Data for the task
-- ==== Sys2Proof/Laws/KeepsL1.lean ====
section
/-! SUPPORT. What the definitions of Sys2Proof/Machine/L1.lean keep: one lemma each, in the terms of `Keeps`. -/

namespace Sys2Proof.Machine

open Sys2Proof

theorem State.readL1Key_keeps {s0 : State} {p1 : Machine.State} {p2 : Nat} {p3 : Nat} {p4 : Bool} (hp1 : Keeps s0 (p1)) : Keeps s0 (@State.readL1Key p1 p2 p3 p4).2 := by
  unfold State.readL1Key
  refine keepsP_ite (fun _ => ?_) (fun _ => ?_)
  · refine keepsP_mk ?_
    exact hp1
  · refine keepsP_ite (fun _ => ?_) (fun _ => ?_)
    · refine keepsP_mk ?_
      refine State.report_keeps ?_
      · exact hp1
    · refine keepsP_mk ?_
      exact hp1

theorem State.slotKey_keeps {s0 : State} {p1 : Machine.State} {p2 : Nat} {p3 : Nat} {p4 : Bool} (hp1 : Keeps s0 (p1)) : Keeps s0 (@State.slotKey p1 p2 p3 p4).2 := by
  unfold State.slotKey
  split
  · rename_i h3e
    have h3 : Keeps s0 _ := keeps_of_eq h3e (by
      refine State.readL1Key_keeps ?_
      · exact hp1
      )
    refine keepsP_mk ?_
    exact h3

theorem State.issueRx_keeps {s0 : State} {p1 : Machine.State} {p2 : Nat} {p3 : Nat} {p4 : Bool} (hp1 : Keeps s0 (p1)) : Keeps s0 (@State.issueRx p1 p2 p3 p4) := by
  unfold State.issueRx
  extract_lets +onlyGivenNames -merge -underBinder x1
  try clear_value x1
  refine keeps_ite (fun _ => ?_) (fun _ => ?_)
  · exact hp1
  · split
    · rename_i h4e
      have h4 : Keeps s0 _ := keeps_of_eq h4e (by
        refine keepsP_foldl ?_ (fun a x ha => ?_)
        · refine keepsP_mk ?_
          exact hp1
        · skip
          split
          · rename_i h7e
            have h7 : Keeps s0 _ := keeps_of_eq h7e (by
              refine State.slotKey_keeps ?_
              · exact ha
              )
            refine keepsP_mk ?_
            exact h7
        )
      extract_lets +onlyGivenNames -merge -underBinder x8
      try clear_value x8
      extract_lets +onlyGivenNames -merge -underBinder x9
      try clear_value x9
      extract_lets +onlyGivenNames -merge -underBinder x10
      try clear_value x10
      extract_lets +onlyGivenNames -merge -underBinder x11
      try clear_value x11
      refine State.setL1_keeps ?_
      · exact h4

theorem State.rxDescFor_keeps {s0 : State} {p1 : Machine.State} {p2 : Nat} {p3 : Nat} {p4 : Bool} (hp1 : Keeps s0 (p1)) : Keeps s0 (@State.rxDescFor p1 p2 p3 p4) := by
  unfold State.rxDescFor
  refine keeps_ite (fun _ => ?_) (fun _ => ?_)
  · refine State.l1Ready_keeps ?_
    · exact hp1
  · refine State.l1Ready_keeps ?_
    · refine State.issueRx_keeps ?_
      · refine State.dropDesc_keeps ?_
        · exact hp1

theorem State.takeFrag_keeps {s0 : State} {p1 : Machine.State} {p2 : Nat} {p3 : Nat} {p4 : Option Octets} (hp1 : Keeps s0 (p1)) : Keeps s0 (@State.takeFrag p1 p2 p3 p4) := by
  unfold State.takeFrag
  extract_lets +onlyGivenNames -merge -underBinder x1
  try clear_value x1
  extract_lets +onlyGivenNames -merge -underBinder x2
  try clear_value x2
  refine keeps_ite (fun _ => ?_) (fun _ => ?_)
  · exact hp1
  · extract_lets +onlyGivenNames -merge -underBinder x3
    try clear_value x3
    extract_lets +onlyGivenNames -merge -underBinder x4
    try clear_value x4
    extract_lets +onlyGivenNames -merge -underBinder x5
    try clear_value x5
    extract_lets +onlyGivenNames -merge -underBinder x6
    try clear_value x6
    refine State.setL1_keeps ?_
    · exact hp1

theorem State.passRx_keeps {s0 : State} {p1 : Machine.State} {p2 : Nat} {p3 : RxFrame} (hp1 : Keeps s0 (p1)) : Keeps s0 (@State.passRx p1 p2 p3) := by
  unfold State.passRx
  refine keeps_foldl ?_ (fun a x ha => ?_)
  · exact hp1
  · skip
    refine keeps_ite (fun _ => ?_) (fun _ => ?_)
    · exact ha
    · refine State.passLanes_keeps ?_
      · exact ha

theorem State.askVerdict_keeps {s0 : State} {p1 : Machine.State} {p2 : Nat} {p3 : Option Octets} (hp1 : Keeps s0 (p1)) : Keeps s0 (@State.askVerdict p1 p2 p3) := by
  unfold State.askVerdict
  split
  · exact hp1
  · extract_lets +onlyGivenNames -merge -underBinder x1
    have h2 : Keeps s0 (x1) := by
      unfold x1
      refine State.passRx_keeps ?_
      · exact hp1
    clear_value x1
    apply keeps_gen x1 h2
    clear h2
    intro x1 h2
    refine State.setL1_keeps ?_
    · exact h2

---

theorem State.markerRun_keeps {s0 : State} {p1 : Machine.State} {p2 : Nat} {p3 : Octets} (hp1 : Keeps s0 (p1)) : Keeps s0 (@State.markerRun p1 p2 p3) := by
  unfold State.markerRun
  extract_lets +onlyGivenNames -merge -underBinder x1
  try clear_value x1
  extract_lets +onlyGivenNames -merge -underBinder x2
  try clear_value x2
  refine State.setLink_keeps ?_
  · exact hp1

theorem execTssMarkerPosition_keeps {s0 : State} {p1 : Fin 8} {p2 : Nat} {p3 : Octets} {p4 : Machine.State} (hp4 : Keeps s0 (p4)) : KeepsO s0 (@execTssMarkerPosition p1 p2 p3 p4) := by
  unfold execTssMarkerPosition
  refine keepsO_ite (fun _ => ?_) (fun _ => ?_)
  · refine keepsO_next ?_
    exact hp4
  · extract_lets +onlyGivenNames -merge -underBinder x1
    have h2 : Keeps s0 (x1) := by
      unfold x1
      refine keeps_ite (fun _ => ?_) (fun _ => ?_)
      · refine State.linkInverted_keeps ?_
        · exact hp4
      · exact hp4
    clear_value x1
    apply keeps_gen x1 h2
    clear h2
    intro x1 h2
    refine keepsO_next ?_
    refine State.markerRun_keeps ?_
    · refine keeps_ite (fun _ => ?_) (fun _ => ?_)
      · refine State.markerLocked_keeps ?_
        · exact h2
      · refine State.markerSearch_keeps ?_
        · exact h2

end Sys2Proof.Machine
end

...

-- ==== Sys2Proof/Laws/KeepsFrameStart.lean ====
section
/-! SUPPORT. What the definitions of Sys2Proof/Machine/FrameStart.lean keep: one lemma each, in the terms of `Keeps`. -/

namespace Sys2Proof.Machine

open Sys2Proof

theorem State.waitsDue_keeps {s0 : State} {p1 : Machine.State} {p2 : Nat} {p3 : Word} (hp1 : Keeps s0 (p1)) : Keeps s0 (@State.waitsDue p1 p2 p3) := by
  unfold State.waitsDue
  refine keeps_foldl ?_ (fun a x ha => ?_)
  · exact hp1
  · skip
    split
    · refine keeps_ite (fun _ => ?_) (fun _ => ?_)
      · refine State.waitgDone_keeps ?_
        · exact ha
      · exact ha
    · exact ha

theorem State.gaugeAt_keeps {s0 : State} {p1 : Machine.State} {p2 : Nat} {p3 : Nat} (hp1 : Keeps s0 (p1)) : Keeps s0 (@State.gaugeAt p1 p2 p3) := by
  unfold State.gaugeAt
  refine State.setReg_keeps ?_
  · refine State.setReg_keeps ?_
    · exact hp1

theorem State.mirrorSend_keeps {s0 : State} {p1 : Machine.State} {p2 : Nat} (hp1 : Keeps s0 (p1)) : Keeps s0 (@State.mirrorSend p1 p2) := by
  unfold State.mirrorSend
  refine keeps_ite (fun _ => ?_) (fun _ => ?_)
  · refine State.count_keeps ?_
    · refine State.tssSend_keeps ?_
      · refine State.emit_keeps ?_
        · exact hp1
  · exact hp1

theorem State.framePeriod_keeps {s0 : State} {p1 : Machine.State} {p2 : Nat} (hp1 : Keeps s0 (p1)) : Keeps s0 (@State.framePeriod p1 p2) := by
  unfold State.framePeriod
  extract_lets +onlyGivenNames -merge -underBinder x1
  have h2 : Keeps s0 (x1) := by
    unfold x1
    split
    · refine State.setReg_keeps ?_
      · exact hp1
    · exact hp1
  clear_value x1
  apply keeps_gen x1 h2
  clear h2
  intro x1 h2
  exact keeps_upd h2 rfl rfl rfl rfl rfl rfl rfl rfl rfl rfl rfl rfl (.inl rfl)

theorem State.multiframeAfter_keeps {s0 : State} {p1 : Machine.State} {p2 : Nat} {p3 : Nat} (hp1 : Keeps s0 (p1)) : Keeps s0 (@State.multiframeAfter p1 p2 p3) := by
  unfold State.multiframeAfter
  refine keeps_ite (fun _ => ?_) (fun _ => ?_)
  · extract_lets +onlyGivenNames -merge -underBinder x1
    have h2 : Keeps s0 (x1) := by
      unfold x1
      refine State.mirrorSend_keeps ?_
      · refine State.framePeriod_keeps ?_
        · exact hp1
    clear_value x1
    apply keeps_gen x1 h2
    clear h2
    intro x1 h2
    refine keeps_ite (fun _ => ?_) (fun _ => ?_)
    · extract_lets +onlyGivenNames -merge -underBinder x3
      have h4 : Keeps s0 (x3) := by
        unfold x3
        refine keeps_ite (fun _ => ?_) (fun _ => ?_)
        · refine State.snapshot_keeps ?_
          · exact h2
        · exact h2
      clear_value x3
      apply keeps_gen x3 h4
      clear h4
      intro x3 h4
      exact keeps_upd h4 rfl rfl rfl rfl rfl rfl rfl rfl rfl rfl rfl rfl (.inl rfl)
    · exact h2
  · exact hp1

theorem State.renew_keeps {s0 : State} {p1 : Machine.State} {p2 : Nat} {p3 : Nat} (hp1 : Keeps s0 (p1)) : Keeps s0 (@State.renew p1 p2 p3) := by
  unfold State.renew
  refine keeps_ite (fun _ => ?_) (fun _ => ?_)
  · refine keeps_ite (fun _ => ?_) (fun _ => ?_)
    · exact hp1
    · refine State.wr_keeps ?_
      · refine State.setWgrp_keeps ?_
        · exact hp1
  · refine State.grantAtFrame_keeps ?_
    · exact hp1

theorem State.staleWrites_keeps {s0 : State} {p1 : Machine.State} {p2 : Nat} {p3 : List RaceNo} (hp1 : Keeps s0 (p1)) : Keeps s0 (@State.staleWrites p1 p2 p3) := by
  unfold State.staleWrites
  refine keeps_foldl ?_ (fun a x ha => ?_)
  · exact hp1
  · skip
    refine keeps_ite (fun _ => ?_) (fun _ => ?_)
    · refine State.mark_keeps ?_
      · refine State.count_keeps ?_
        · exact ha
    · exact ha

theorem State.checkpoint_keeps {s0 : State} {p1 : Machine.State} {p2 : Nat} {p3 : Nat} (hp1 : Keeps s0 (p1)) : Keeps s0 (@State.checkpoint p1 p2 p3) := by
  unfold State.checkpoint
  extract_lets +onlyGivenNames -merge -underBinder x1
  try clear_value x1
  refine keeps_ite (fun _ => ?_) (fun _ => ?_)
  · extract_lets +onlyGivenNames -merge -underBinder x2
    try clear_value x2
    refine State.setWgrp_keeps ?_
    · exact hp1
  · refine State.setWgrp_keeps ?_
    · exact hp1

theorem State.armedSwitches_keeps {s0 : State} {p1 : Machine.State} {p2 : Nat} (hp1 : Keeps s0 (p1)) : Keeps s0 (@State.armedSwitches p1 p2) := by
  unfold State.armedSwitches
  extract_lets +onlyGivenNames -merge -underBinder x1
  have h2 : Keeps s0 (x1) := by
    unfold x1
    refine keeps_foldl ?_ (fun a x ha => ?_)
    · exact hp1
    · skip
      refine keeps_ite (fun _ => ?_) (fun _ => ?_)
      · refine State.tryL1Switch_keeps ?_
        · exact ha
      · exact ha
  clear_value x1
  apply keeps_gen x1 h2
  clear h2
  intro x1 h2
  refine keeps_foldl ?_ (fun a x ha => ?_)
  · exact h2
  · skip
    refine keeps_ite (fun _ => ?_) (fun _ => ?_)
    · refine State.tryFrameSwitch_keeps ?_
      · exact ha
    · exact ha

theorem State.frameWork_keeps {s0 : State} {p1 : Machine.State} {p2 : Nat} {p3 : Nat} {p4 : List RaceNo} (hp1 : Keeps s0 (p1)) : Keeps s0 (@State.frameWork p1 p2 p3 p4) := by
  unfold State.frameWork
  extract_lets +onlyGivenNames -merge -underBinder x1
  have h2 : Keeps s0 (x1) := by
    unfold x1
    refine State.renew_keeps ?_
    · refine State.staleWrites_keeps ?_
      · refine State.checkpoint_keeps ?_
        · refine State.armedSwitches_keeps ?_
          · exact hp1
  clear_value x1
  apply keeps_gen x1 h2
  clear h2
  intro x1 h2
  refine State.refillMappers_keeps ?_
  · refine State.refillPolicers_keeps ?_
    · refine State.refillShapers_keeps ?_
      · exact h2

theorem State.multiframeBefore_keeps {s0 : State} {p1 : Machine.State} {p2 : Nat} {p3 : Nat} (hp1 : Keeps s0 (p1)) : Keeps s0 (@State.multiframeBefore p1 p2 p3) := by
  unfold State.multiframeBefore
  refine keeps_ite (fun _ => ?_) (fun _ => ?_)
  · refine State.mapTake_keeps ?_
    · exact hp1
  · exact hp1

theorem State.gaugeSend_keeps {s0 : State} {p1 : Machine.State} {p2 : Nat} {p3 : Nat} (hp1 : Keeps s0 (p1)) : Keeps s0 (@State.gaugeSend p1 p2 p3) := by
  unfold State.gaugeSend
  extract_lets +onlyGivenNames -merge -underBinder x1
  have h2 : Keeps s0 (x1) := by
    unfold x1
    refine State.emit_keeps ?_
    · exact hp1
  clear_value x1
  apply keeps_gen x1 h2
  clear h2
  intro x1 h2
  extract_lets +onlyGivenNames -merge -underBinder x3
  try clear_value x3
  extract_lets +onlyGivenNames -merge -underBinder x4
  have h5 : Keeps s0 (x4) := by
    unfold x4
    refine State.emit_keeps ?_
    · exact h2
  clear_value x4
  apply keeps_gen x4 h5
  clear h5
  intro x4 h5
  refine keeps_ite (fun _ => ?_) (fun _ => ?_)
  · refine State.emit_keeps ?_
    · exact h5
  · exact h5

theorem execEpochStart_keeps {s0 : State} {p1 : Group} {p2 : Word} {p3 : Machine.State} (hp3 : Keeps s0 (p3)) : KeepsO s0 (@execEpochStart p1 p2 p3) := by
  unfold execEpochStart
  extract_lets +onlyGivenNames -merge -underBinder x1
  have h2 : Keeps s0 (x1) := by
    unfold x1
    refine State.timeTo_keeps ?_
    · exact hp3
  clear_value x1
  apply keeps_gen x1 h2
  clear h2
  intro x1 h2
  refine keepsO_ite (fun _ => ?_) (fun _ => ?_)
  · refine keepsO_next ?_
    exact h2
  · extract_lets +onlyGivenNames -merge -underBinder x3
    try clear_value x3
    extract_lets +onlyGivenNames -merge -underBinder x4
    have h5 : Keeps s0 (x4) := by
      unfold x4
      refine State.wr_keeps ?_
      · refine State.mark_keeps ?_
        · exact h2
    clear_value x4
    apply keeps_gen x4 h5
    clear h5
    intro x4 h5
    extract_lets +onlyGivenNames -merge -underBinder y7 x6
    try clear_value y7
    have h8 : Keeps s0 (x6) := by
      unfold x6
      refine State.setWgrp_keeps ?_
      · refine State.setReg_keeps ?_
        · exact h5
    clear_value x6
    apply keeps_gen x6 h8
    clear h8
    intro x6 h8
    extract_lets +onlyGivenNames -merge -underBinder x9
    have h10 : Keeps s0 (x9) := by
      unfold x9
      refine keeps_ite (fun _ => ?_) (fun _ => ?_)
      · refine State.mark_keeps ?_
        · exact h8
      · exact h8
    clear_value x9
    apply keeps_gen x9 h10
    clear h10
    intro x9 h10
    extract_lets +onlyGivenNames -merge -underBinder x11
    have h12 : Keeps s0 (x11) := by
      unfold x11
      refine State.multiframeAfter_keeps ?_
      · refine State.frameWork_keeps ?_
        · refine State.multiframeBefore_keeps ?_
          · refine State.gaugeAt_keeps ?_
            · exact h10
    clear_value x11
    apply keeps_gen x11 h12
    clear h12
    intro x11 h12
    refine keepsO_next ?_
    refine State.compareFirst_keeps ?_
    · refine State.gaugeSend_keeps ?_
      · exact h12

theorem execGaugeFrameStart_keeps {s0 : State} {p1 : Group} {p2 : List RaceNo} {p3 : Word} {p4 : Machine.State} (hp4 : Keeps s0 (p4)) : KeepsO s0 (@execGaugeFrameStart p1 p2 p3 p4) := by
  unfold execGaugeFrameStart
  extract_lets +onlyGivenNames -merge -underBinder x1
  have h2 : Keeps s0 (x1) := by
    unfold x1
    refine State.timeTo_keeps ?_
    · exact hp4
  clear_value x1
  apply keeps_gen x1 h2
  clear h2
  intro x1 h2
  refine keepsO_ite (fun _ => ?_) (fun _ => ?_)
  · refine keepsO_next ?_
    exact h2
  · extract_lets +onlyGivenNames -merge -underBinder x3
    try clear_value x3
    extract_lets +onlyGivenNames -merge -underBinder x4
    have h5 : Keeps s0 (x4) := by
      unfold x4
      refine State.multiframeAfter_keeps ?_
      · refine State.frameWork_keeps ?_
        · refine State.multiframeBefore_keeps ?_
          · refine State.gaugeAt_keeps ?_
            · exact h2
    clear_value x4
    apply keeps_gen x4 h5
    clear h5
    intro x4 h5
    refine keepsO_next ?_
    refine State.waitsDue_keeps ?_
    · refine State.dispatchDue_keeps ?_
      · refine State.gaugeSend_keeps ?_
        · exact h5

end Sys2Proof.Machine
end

What you are asked to do
Across the records above, count the lines holding "execEpochStart" and write down only that count.

Reply
2